Wissensmanagement als Skalierungsfaktor
In kleinen Teams lebt Wissen in den Köpfen. Das funktioniert, bis jemand geht, krank wird oder das Team wächst. Systematisches Wissensmanagement ist kein Nice-to-have – es ist Voraussetzung für Skalierung:
- Playbooks: Dokumentierte Vorgehensweisen für wiederkehrende Aufgaben (Kampagnen-Launch, Quartalsplanung, Reporting)
- Entscheidungs-Logs: Warum wurde eine Strategie gewählt? Welche Alternativen wurden verworfen?
- Lessons Learned: Systematische Auswertung von Projekten – nicht nur was funktioniert hat, sondern auch was nicht
- Onboarding-Dokumentation: Neue Teammitglieder können sich selbstständig einarbeiten, ohne wochenlang Fragen stellen zu müssen
- Zentrale Wissensplattform: Ein Ort, an dem alles auffindbar ist – kein verteiltes Wissen in E-Mails, Slack-Threads und persönlichen Notizbüchern
Marketing Technology Stack: Der technische Unterbau
Die Toollandschaft wächst mit dem Team – aber ungeplant entsteht ein Wildwuchs, der mehr Probleme schafft als löst. Wir bewerten Ihren MarTech-Stack nach:
- Abdeckung: Sind alle notwendigen Funktionen vorhanden?
- Integration: Sprechen die Tools miteinander? Oder entstehen Datensilos?
- Adoption: Werden die Tools tatsächlich genutzt? Oder gibt es Schattensysteme?
- Skalierbarkeit: Wachsen die Tools mit? Oder stoßen sie bei 10x Volumen an Grenzen?

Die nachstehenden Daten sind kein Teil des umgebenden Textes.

-- ==== Sys2Proof/Tests/Slice0.lean ====
section
/-! SUPPORT. Tests: the well-formedness smoke, the worked cases of section 2.6, one step of each family, and for every
statement with hypotheses a witness that meets them. Each expected result stands in the manual or was counted by hand
from it. -/

namespace Sys2Proof.Tests

set_option Elab.async false

open Sys2Proof Sys2Proof.Machine

/-! ## Small states -/

/-- Every port UP, everything else at reset. -/
def base : State := { State.reset with
  trunk := ⟨true, some 3000, true, []⟩, stagePorts := Vector.replicate 6 ⟨true, some 3000, true, []⟩ }
def hT : ReqHdr := ⟨0, .trunk, ⟨6#8, 0#8⟩, 1#8⟩
/-- A console of stage A. -/
def hS : ReqHdr := ⟨0, .stage 0, ⟨0#8, 5#8⟩, 1#8⟩
/-- A frame of rack 0 of stage A for the coordination station. -/
def hF : FrameHdr := ⟨0, .stage 0, ⟨6#8, 0#8⟩, ⟨0#8, 0#8⟩, 1#8⟩
def c0 : Chan := ⟨0, 0⟩
def parked : ChanRec := { ChanRec.reset with state := .parked }
def active (f : Nat) : ChanRec := { ChanRec.reset with state := .active, assigned := some f }
def moving (a t : Nat) : ChanRec := { ChanRec.reset with
  state := .moving, assigned := some a, pending := some t, ret := some .active }
def on (r : ChanRec) (s : State) : State := s.setChan c0 r
def entry (x : EntryState) (t : Nat) : Entry := ⟨c0, .auto, false, x, some 400, some t, 1, ⟨[], 0, []⟩, false, false, none,
  false, none, some 300, some 2000, some 20000⟩
def withEntry (e : Entry) (s : State) : State := { s with table := [e] }
def withCommit (s : State) : State := s.setCommit 0 (.committing ⟨.request, .draining, [], [], 0, 0, 0, 0, []⟩)
def fits : Cap := ⟨true, 0, 8191, 1⟩
def nextOf (o : Host.Outcome State Fault Refusal) : State :=
  match o with
  | .next t => t
  | _ => State.reset
def after (i : Instr) (s : State) : State := nextOf (exec i s)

- Total Cost of Ownership: Nicht nur Lizenzkosten, sondern auch Schulung, Wartung und Integration
Das Ergebnis ist eine priorisierte Roadmap: was bleibt, was wird ersetzt, was wird neu eingeführt – und in welcher Reihenfolge.
Operating Model Design
Die Summe aus Team-Struktur, Prozessen, Tools und Governance ergibt das Marketing Operating Model. Wir dokumentieren es als visuelles Modell, das folgende Fragen beantwortet:
- Welche Rollen gibt es und wie interagieren sie?
- Welche Prozesse steuern die tägliche Arbeit?
- Welche Tools unterstützen welche Prozesse?
- Welche Meetings und Rituale synchronisieren das Team?
- Wie fließen Informationen zwischen Marketing und anderen Abteilungen?
Dieses Operating Model wird zum Referenzpunkt für Entscheidungen über Neueinstellungen, Tool-Investitionen und Prozessänderungen.
Vom Gründer-Marketing zum Marketing-Team
Der kritischste Übergang: vom Gründer, der alles selbst macht, zum funktionierenden Marketing-Team. Wir begleiten diesen Prozess – von der ersten Stelle bis zur eingespielten Struktur. Dabei ist entscheidend, dass der Gründer nicht nur Aufgaben delegiert, sondern auch Entscheidungskompetenz abgibt und gleichzeitig die strategische Vision klar kommuniziert.